▶ The input
-- ==== Sys2Proof/Machine/Blocks.lean ====
section
/-! DEFINITION. The types of the blocks of 00 section 0.3: what each block of the part holds, as plain data. -/

namespace Sys2Proof.Machine

/-! ### The ring store (01) -/

/-- Where a slot's contents came from (R7). -/
inductive Source where
  | stream
  | repair
  deriving DecidableEq, Repr

/-- A slot record (R3). Each state holds the fields R4 gives it and no others: MISSING and VOID slots carry a
fully marked map of W marks (R5), so none is stored for them, and a CLEAN slot's map has no mark. -/
inductive Slot where
  | empty
  | missing (tag : Nat)
  | clean (tag : Nat) (payload : List Word) (source : Source)
  | flawed (tag : Nat) (map : List Bool) (payload : List Word) (source : Source) (settled : Bool)
  | void (tag : Nat)
  deriving DecidableEq, Repr

/-- A ring clear in progress (R17): when it started. The headers left to write follow from the timebase. -/
structure RingClear where
  since : Nat
  deriving DecidableEq, Repr

/-- The figures of the window (R11): depth and the three tallies. Fullness is E − P. -/
structure Figures where
  depth : Nat
  missing : Nat
  flawed : Nat
  void : Nat
  deriving DecidableEq, Repr

/-- The ring store. `slots` lists the slots that are not EMPTY by slot index, indices strictly rising. `asleep` holds
the figures that SLEEPING keeps of slots it has lost (R19). -/
structure Ring where
  straps : BitVec 2
  slots : List (Nat × Slot)
  p : Nat
  e : Nat
  owner : Option (BitVec 32)
  clear : Option RingClear
  asleep : Option Figures
  deriving DecidableEq, Repr

/-! ### The stream intake (02, 03) -/

/-- The states of the link receiver (R20). -/
inductive RxStage where
  | hunt
  | header
  | payload
  | skip
  deriving DecidableEq, Repr

/-- The link receiver: its state, the bytes it holds of the frame in reception, and whether RDY_B was high at
that frame's SYN_B (R23). -/
structure Receiver where
  stage : RxStage
  bytes : List Byte
  synReady : Bool
  deriving DecidableEq, Repr

/-- The run states other than NO_RUN (R42). -/
inductive RunState where
  | verified
  | unverified
  | rejected
  deriving DecidableEq, Repr

/-- The run record while it is not NO_RUN (R42). -/
structure Run where
  state : RunState
  last : Nat
  tag : Byte
  deriving DecidableEq, Repr

/-- The stream intake. `run = none` is NO_RUN. -/
structure Intake where
  rx : Receiver
  run : Option Run
  latch : Bool
  deriving DecidableEq, Repr

/-! ### The repair planner (04) -/

/-- What an Order Queue entry holds while it is ISSUED (R56). `deadline` is the issue time and the order timeout
read at the issue (R70, R75). -/
structure Issue where
  tag : Nat
  readFrom : Nat
  issued : Nat
  deadline : Nat
  deriving DecidableEq, Repr

/-- An Order Queue entry (R56). `issue = none` is QUEUED. The reason is a view of the slots it covers. -/
structure Order where
  first : Nat
  count : Nat
  attempts : Nat
  issue : Option Issue
  deriving DecidableEq, Repr

/-- The repair planner. `scanDue` is the model's own: set inside an event that R59 names, cleared by the scan at
the event's end. -/
structure Planner where
  queue : List Order
  tagCounter : Nat
  fails : Nat
  scanDue : Bool
  deriving DecidableEq, Repr

/-- The outcome of ORDER_DONE (R66). -/
inductive DoneOutcome where
  | read
  | unreadable
  | interrupted
  deriving DecidableEq, Repr

/-! ### The rate agreement unit (05) -/

/-- A read rate. -/
inductive Rate where
  | x1
  | x2
  | x4
  deriving DecidableEq, Repr

/-- An offer: a set drawn from 1x, 2x, 4x that always holds 1x (R79). -/
structure Offer where
  x2 : Bool
  x4 : Bool
  deriving DecidableEq, Repr

/-- What the unit holds outside NONE (R79). -/
structure Agreement where
  offer : Offer
  agreed : Rate
  requested : Rate
  deriving DecidableEq, Repr

/-- The rate agreement unit. `held = none` is NONE. -/
structure Rates where
  held : Option Agreement
  progress : Nat
  cap : Option Rate
  deriving DecidableEq, Repr

/-- The states of the unit (R79). -/
inductive RateState where
  | none
  | agreed
  | limited
  deriving DecidableEq, Repr

/-- The causes RATE_CHANGED carries (R89). -/
inductive RateCause where
  | offer
  | ceiling
  | downgrade
  | upgrade
  | reset
  deriving DecidableEq, Repr

/-! ### The output engine (06) -/

/-- The destination of a ramp (R91). -/
inductive Dest where
  | paused
  | stopped
  | leave
  deriving DecidableEq, Repr

/-- The play states (R91). RAMP_DOWN holds its destination. -/
inductive Play where
  | stopped
  | priming
  | playing
  | rampDown (dest : Dest)
  | paused
  | starved
  | halted
  deriving DecidableEq, Repr

/-- The play intent (R97). -/
inductive Intent where
  | play
  | pause
  | stop
  deriving DecidableEq, Repr

/-- The fill-stall timer while it runs (R102). -/
structure StallTimer where
  since : Nat
  timeout : Nat
  stalled : Bool
  deriving DecidableEq, Repr

/-- The output engine. Its P is the ring store's. -/
structure Engine where
  f : Nat
  slotOpen : Bool
  play : Play
  intent : Intent
  holeWait : Nat
  program : Nat
  stall : Option StallTimer
  anticipate : Bool
  deriving DecidableEq, Repr

/-! ### The concealment unit and the sample line (07) -/

/-- A flaw run record (R115). -/
inductive FlawRun where
  | short (n : Nat) (k : Nat) (b : Word)
  | long (k : Nat)
  deriving DecidableEq, Repr

/-- One channel of the concealment unit: its last clean value and its flaw run (R115). -/
structure Channel where
  a : Word
  run : Option FlawRun
  deriving DecidableEq, Repr

/-- The concealment unit (R115). The conceal step in force is `gcDown` on the way down and `gcUp` on the way up. -/
structure Conceal where
  left : Channel
  right : Channel
  gp : Nat
  gpTarget : Nat
  gpStep : Nat
  gc : Nat
  gcTarget : Nat
  gcDown : Nat
  gcUp : Nat
  deriving DecidableEq, Repr

/-- One frame for the sample line: two output words and SLC (R130). -/
structure OutFrame where
  left : Word
  right : Word
  slc : Bool
  deriving DecidableEq, Repr

/-- The sample line: the frame last produced, and the one being shifted out, one behind it (R129). -/
structure Line where
  produced : OutFrame
  shifting : OutFrame
  deriving DecidableEq, Repr

/-! ### The session unit (08) -/

/-- The session states (R132). -/
inductive SessionState where
  | noDisc
  | identifying
  | present
  | leaving
  deriving DecidableEq, Repr

/-- A disc directory: rate code, T and the program start addresses, n of them (R132). -/
structure Directory where
  rate : RateCode
  t : Nat
  starts : List Nat
  deriving DecidableEq, Repr

/-- Why a directory is not valid (R137). -/
inductive DirectoryFlaw where
  | rateCode
  | programCount
  | length
  | order
  | startRange
  deriving DecidableEq, Repr

/-- The identify timer while it runs (R136). -/
structure IdentifyTimer where
  since : Nat
  expired : Bool
  deriving DecidableEq, Repr

/-- The stored intent of a resume entry (R143). -/
inductive StoredIntent where
  | playing
  | paused
  deriving DecidableEq, Repr

/-- A resume entry (R144). Its rank is its place in the table. -/
structure ResumeEntry where
  fingerprint : BitVec 32
  programs : Nat
  t : Nat
  address : Nat
  frame : Nat
  intent : StoredIntent
  cap : Option Rate
  deriving DecidableEq, Repr

/-- The session unit (R132). `table` lists the resume entries from rank 1 on. `tray = none` is unknown. -/
structure Session where
  state : SessionState
  directory : Option Directory
  fingerprint : Option (BitVec 32)
  identify : Option IdentifyTimer
  pendingLoad : Bool
  trayLine : Tray
  trayChange : Nat
  tray : Option Tray
  table : List ResumeEntry
  deriving DecidableEq, Repr

/-! ### The ports (09) -/

/-- The response codes (R152). -/
inductive RespCode where
  | ok
  | badFrame
  | unknownCommand
  | busy
  | notStarted
  | wrongState
  | noDisc
  | noEntry
  deriving DecidableEq, Repr

/-- A pending response: its code and its data, the flags byte first (R152). -/
structure Response where
  code : RespCode
  data : List Byte
  deriving DecidableEq, Repr

/-- What one port holds (R150, R151). `sent` is the model's record of the bytes the part sent in the port's last
transaction. -/
structure PortState where
  response : Option Response
  error : Bool
  sent : List Byte
  deriving DecidableEq, Repr

/-! ### The event unit (10) -/

/-- The wake sources (R169). -/
inductive WakeSource where
  | sPort
  | tray
  | wake
  deriving DecidableEq, Repr

/-- The S-port events with their data, in the order of R159's list. -/
inductive SEvent where
  | playStateChanged (play : Play) (intent : Intent)
  | programChanged (program : Nat) (p : Nat)
  | endOfDisc (t : Nat)
  | starved (p : Nat)
  | slotAbandoned (first : Nat) (last : Nat)
  | concealMute (p : Nat) (f : Nat)
  | fillStalled (play : Play) (p : Nat) (e : Nat) (depth : Nat)
  | discIdentified (fingerprint : BitVec 32) (rate : RateCode) (n : Nat) (t : Nat)
  | discMatched (rank : Nat) (address : Nat) (frame : Nat) (intent : StoredIntent)
  | directoryBad (reason : DirectoryFlaw)
  | noDirectory
  | sessionEnded (fingerprint : BitVec 32) (address : Nat) (frame : Nat) (intent : StoredIntent)
  | rateChanged (agreed : Rate) (requested : Rate) (state : RateState) (cause : RateCause)
  | counterAlert (flags : List Bool)
  | woke (source : WakeSource)
  deriving DecidableEq, Repr

/-- The D-port events with their data, in the order of R159's list. -/
inductive DEvent where
  | orderAvailable
  | orderComplete (tag : Nat)
  | orderWithdrawn (tag : Nat) (first : Nat)
  | pauseChanged (flag : Bool)
  | seekRequested (address : Nat)
  | seamReject (address : Nat) (tag : Byte) (d : Nat)
  | rateChanged (agreed : Rate) (requested : Rate) (state : RateState) (cause : RateCause)
  | sessionChanged
  deriving DecidableEq, Repr

/-- A latched event: the data of its latest raising and its repeat count (R159). -/
structure Latched (α : Type) where
  ev : α
  count : Nat
  deriving DecidableEq, Repr

/-- The session counters, in index order (R162). -/
inductive CounterId where
  | blocksAccepted
  | blocksImproved
  | flawedWordsReceived
  | wordsInterpolated
  | wordsHeld
  | concealMutes
  | starveEpisodes
  | slotsAbandoned
  | ordersIssued
  | attemptsFailed
  | seamRejects
  | unverifiedRuns
  | blocksDiscarded
  | skipNotices
  | rateDowngrades
  deriving DecidableEq, Repr

/-- A session counter and its alerted flag (R162). -/
structure Counter where
  value : Nat
  alerted : Bool
  deriving DecidableEq, Repr

/-- The event unit. The sets list the latched events in ascending position. A pulse is held by its start. -/
structure Events where
  sSet : List (Latched SEvent)
  dSet : List (Latched DEvent)
  sPulse : Option Nat
  dPulse : Option Nat
  counters : Vector Counter 15
  deriving DecidableEq, Repr

/-! ### The power controller (11) -/

/-- The device modes (R153). -/
inductive Mode where
  | unconfigured
  | running
  | held
  | sleeping
  deriving DecidableEq, Repr

/-- The two low-power modes (R166). -/
inductive LowMode where
  | held
  | sleeping
  deriving DecidableEq, Repr

/-- An entry to a low-power mode in progress (R166). -/
structure Entry where
  target : LowMode
  since : Nat
  deriving DecidableEq, Repr

/-- The power controller, with the supply and RESET lines and the last rising edge of SLF. -/
structure Power where
  powered : Bool
  resetLine : Bool
  mode : Mode
  entry : Option Entry
  wake : Option WakeSource
  wakeStart : Nat
  selfRefresh : Bool
  supply : Bool
  lastSlf : Nat
  deriving DecidableEq, Repr

end Sys2Proof.Machine
end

▶ Exercise prompt
Given the data above, transcribe exactly the lines from the one containing "gpStep : Nat" down to the one containing "first (R152). -/", and no others.

▶ Completed task
  gpStep : Nat
  gc : Nat
  gcTarget : Nat
  gcDown : Nat
  gcUp : Nat
  deriving DecidableEq, Repr

/-- One frame for the sample line: two output words and SLC (R130). -/
structure OutFrame where
  left : Word
  right : Word
  slc : Bool
  deriving DecidableEq, Repr

/-- The sample line: the frame last produced, and the one being shifted out, one behind it (R129). -/
structure Line where
  produced : OutFrame
  shifting : OutFrame
  deriving DecidableEq, Repr

/-! ### The session unit (08) -/

/-- The session states (R132). -/
inductive SessionState where
  | noDisc
  | identifying
  | present
  | leaving
  deriving DecidableEq, Repr

/-- A disc directory: rate code, T and the program start addresses, n of them (R132). -/
structure Directory where
  rate : RateCode
  t : Nat
  starts : List Nat
  deriving DecidableEq, Repr

/-- Why a directory is not valid (R137). -/
inductive DirectoryFlaw where
  | rateCode
  | programCount
  | length
  | order
  | startRange
  deriving DecidableEq, Repr

/-- The identify timer while it runs (R136). -/
structure IdentifyTimer where
  since : Nat
  expired : Bool
  deriving DecidableEq, Repr

/-- The stored intent of a resume entry (R143). -/
inductive StoredIntent where
  | playing
  | paused
  deriving DecidableEq, Repr

/-- A resume entry (R144). Its rank is its place in the table. -/
structure ResumeEntry where
  fingerprint : BitVec 32
  programs : Nat
  t : Nat
  address : Nat
  frame : Nat
  intent : StoredIntent
  cap : Option Rate
  deriving DecidableEq, Repr

/-- The session unit (R132). `table` lists the resume entries from rank 1 on. `tray = none` is unknown. -/
structure Session where
  state : SessionState
  directory : Option Directory
  fingerprint : Option (BitVec 32)
  identify : Option IdentifyTimer
  pendingLoad : Bool
  trayLine : Tray
  trayChange : Nat
  tray : Option Tray
  table : List ResumeEntry
  deriving DecidableEq, Repr

/-! ### The ports (09) -/

/-- The response codes (R152). -/
inductive RespCode where
  | ok
  | badFrame
  | unknownCommand
  | busy
  | notStarted
  | wrongState
  | noDisc
  | noEntry
  deriving DecidableEq, Repr

/-- A pending response: its code and its data, the flags byte first (R152). -/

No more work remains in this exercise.